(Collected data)
/-- The error register 0x1001 (R571). -/
def Device.errorRegister (d : Device) : Nat :=
  let fault := d.rd 0x2000 1 == 12 || d.poleState 0 == 6 || d.poleState 1 == 6
  let comm := d.rd 0x5500 2 != 0 || (d.twinProfile && d.rd 0x8001 0x10 == 0) || d.sub 0 2 || d.sub 1 2
  b2n fault + 16 * b2n comm + 128 * b2n d.safeBlock

/-- The status word 0x2030.01, whose bits 0, 2 and 4 follow the device, and the error register (R557, R571). -/
def Device.showPdStatus (d : Device) : Device :=
  let w := setBit (d.rd 0x2030 1) 0 (!d.plantReachable)
  let w := setBit w 2 (d.twinProfile && !d.isActive)
  (d.wr 0x2030 1 (setBit w 4 (d.sub 0 2 || d.sub 1 2))).wr 0x1001 0 d.errorRegister

/-- The newest image received complete goes into SM3 with the station-side entries (R564) (assumption log 18). -/
def Device.placeSm3 (d : Device) : Device :=
  let d := d.showPdStatus
  match d.station.image with
  | none => d.modStation fun x => { x with sm3 := d.txBytes true }
  | some im =>
    let d := d.wr 0x2030 2 im.tick
    let own := d.txBytes true
    d.modStation fun x => { x with sm3 := leBytes own.length (Nat.lor (leNat im.bytes) (leNat own)) }

/-- The plant half's TxPDO image of a T0, on channel 3 (assumption log 83). -/
def Device.sendImage (d : Device) : Device :=
  (d.send 3 2 0x81 3 (leBytes 8 d.tick ++ d.txBytes false)).dev

/-- A SYNC0 edge in OP is judged for its instant (R530). -/
def Device.judgeEdge (d : Device) (deviationNs : Int) : Device :=
  if deviationNs.natAbs > 2000 then
    let d := (d.bump 0x1C32 0x20 0x21).bump 0x1C33 0x20 0x21
    let d := d.stEvent 0x1C32 0x20 lvWarn []
    let d := d.modStation fun x => { x with windowCnt := x.windowCnt + 1, goodEdges := 0 }
    if d.station.windowCnt ≥ d.rd 0x10F1 2 then d.enterAl 4 0x002C else d
  else
    d.modStation fun x =>
      if x.goodEdges + 1 ≥ 1000 then { x with goodEdges := 0, windowCnt := 0 } else { x with goodEdges := x.goodEdges + 1 }

/-- The newest complete SM2 buffer is sent to the plant half as a setpoint frame, if it is new (R562) (assumption log 18). -/
def Device.sendSm2 (d : Device) : Device :=
  if d.station.sm2Fresh then
    let d := d.modStation fun x => { x with sm2Fresh := false }
    (d.send 2 2 0x01 0 d.station.sm2).dev
  else
    let d := (d.bump 0x2030 3 4).stEvent 0x2030 3 lvWarn []
    (d.bump 0x1C32 0x0B 0x22).bump 0x1C33 0x0B 0x22

/-- SYNC0_EDGE (R530, R562, R564): an edge `deviationNs` from its expected instant, in SAFEOP or OP with DC mode selected. -/
def execSync0Edge (deviationNs : Int) (s : State) : Out :=
  s.run fun d =>
    if !d.stationUp || !d.dcMode || !(d.station.al = 4 || d.station.al = 8) then d
    else
      let d := if d.station.al = 8 then d.judgeEdge deviationNs else d
      let d := if d.station.al = 8 then d.sendSm2 else d
      let d := d.modStation fun x => { x with imageAge := x.imageAge + 1 }
      (d.wrBit 0x2030 1 1 (decide (d.station.imageAge > 2))).placeSm3

/-- SM2_BUFFER_COMPLETE (R562): the master has written the RxPDO bytes; in free run in OP they are sent at once. -/
def execSm2BufferComplete (bytes : List Nat) (s : State) : Out :=
  s.run fun d =>
    if !d.stationUp || !(d.station.al = 4 || d.station.al = 8) || bytes.length ≠ d.pdoBytes false then d
    else
      let d := d.modStation fun x => { x with sm2 := bytes, sm2Fresh := true }
      if d.station.al = 8 && d.rd 0x1C32 1 = 0 then d.sendSm2 else d

/-- SM3_BUFFER_READ (R564): in free run each read places the newest image. -/
def execSm3BufferRead (s : State) : Out :=
  s.run fun d =>
    if !d.stationUp || !(d.station.al = 4 || d.station.al = 8) || d.rd 0x1C33 1 ≠ 0 then d else d.placeSm3

/-! ### Emergency messages (R570, R571) -/

/-- EMCY_SEND (R570): the oldest queued event leaves as the emergency message of Table 16.18. -/
def execEmcySend (s : State) : Out :=
  s.run fun d =>
    match d.station.emcy with
    | [] => d
    | m :: rest =>
      if !d.mailbox then d
      else
        let d := d.wr 0x1001 0 d.errorRegister
        let w := m.errcode + m.event * 2 ^ 24 + d.errorRegister * 2 ^ 16 + m.rseq * 2 ^ 56
        d.modStation fun x => { x with emcy := rest, emcyOut := w }

/-! ### The values in force as an image (R545, R585 to R587) -/

/-- A record of a body with its padding. -/
def recBytes (idx sub : Nat) (data : List Nat) : List Nat :=
  leBytes 2 idx ++ [sub, 0] ++ leBytes 4 data.length ++ data ++ List.replicate ((4 - data.length % 4) % 4) 0

/-- The body: every carried entry that differs from its default, the one that the ratings give it where they do, in order of address,
then the task images. -/
def Device.runBody (d : Device) : List Nat :=
  let rated := d.ratingDefaults
  let own := fun (key : Nat) => !poleZeroOnly (key / 256) (key % 256) && !(rated.any fun x => x.1 == key)
  let vals := d.od.filter fun kv => carriedKey kv.1 && own kv.1
  let rated := (rated.filter fun kv => odGet d.od kv.1 != kv.2).map fun kv => (kv.1, odGet d.od kv.1)
  let vals := rated.foldl (fun m kv => cellPut m kv.1 kv.2) vals
  vals.flatMap (fun kv => recBytes (kv.1 / 256) (kv.1 % 256) (leBytes ((odBits kv.1 + 7) / 8) kv.2))
    ++ (List.range 8).flatMap fun t =>
      let im := (d.task t).image
      if im.isEmpty then [] else recBytes (0x9030 + t) 0xFF im

/-- The image, with the configuration version in force. Its signature is a free value: the spec gives this file none (assumption log 69). -/
def Device.runImage (d : Device) : List Nat :=
  let body := d.runBody
  let product := if d.rd 0x1018 2 % 2 = 1 then 2 else 1
  leBytes 4 0x4B434647 ++ [1, 0, product, 0] ++ leBytes 4 (d.rd 0xA000 3) ++ leBytes 4 d.fwVersion ++ leBytes 4 body.length
    ++ leBytes 4 (crc32c body) ++ leBytes 4 (d.rd 0x2000 5) ++ leBytes 164 0 ++ leBytes 64 (Config.freeWord d.free) ++ body

/-- FOE_READ_RUN (R545, R567): tk_run, at Engineer level (assumption log 69). -/
def execFoeReadRun (password : Nat) (s : State) : Out :=
  s.run fun d =>
    if !d.stationUp || d.station.al = 1 then d
    else if !d.foeOk password || d.level < 2 then d.foeError 0x8004
    else
      let d := d.foeFile d.runImage
      { d with free := d.free + 1 }

/-! ### What an accepted write does (R542 to R546) -/

/-- A mode change of a pole that stands refused with result 3: during a reaction of ride-through or of DC fault handling, or an exit
from grid-forming operation that R176 bars (R176, R221). -/
def Device.modeRefused (d : Device) (p sub v : Nat) : Bool :=
  let ride := d.rd (0x5100 + p) 0x0C
  let busy := ride == 1 || ride == 2 || d.rd (0x5104 + p) 0x10 != 0
  let now := d.rd (poleIdx 0x3004 p) sub
  (busy && v != now && (sub == 1 || sub == 3)) || (sub == 3 && v != now && d.islandedNow p)
    || (sub == 3 && v == 0 && now == 1 && d.poleState p == 4 && d.exitBarred p)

WORK TASK →
Write out, from the lines above, only those from the line with "def Device.judgeEdge (d" to the line with "(d.bump 0x1C32 0x0B", exactly as given, including the first and the last.

PROBLEM SOLUTION →
def Device.judgeEdge (d : Device) (deviationNs : Int) : Device :=
  if deviationNs.natAbs > 2000 then
    let d := (d.bump 0x1C32 0x20 0x21).bump 0x1C33 0x20 0x21
    let d := d.stEvent 0x1C32 0x20 lvWarn []
    let d := d.modStation fun x => { x with windowCnt := x.windowCnt + 1, goodEdges := 0 }
    if d.station.windowCnt ≥ d.rd 0x10F1 2 then d.enterAl 4 0x002C else d
  else
    d.modStation fun x =>
      if x.goodEdges + 1 ≥ 1000 then { x with goodEdges := 0, windowCnt := 0 } else { x with goodEdges := x.goodEdges + 1 }

/-- The newest complete SM2 buffer is sent to the plant half as a setpoint frame, if it is new (R562) (assumption log 18). -/
def Device.sendSm2 (d : Device) : Device :=
  if d.station.sm2Fresh then
    let d := d.modStation fun x => { x with sm2Fresh := false }
    (d.send 2 2 0x01 0 d.station.sm2).dev
  else
    let d := (d.bump 0x2030 3 4).stEvent 0x2030 3 lvWarn []
    (d.bump 0x1C32 0x0B 0x22).bump 0x1C33 0x0B 0x22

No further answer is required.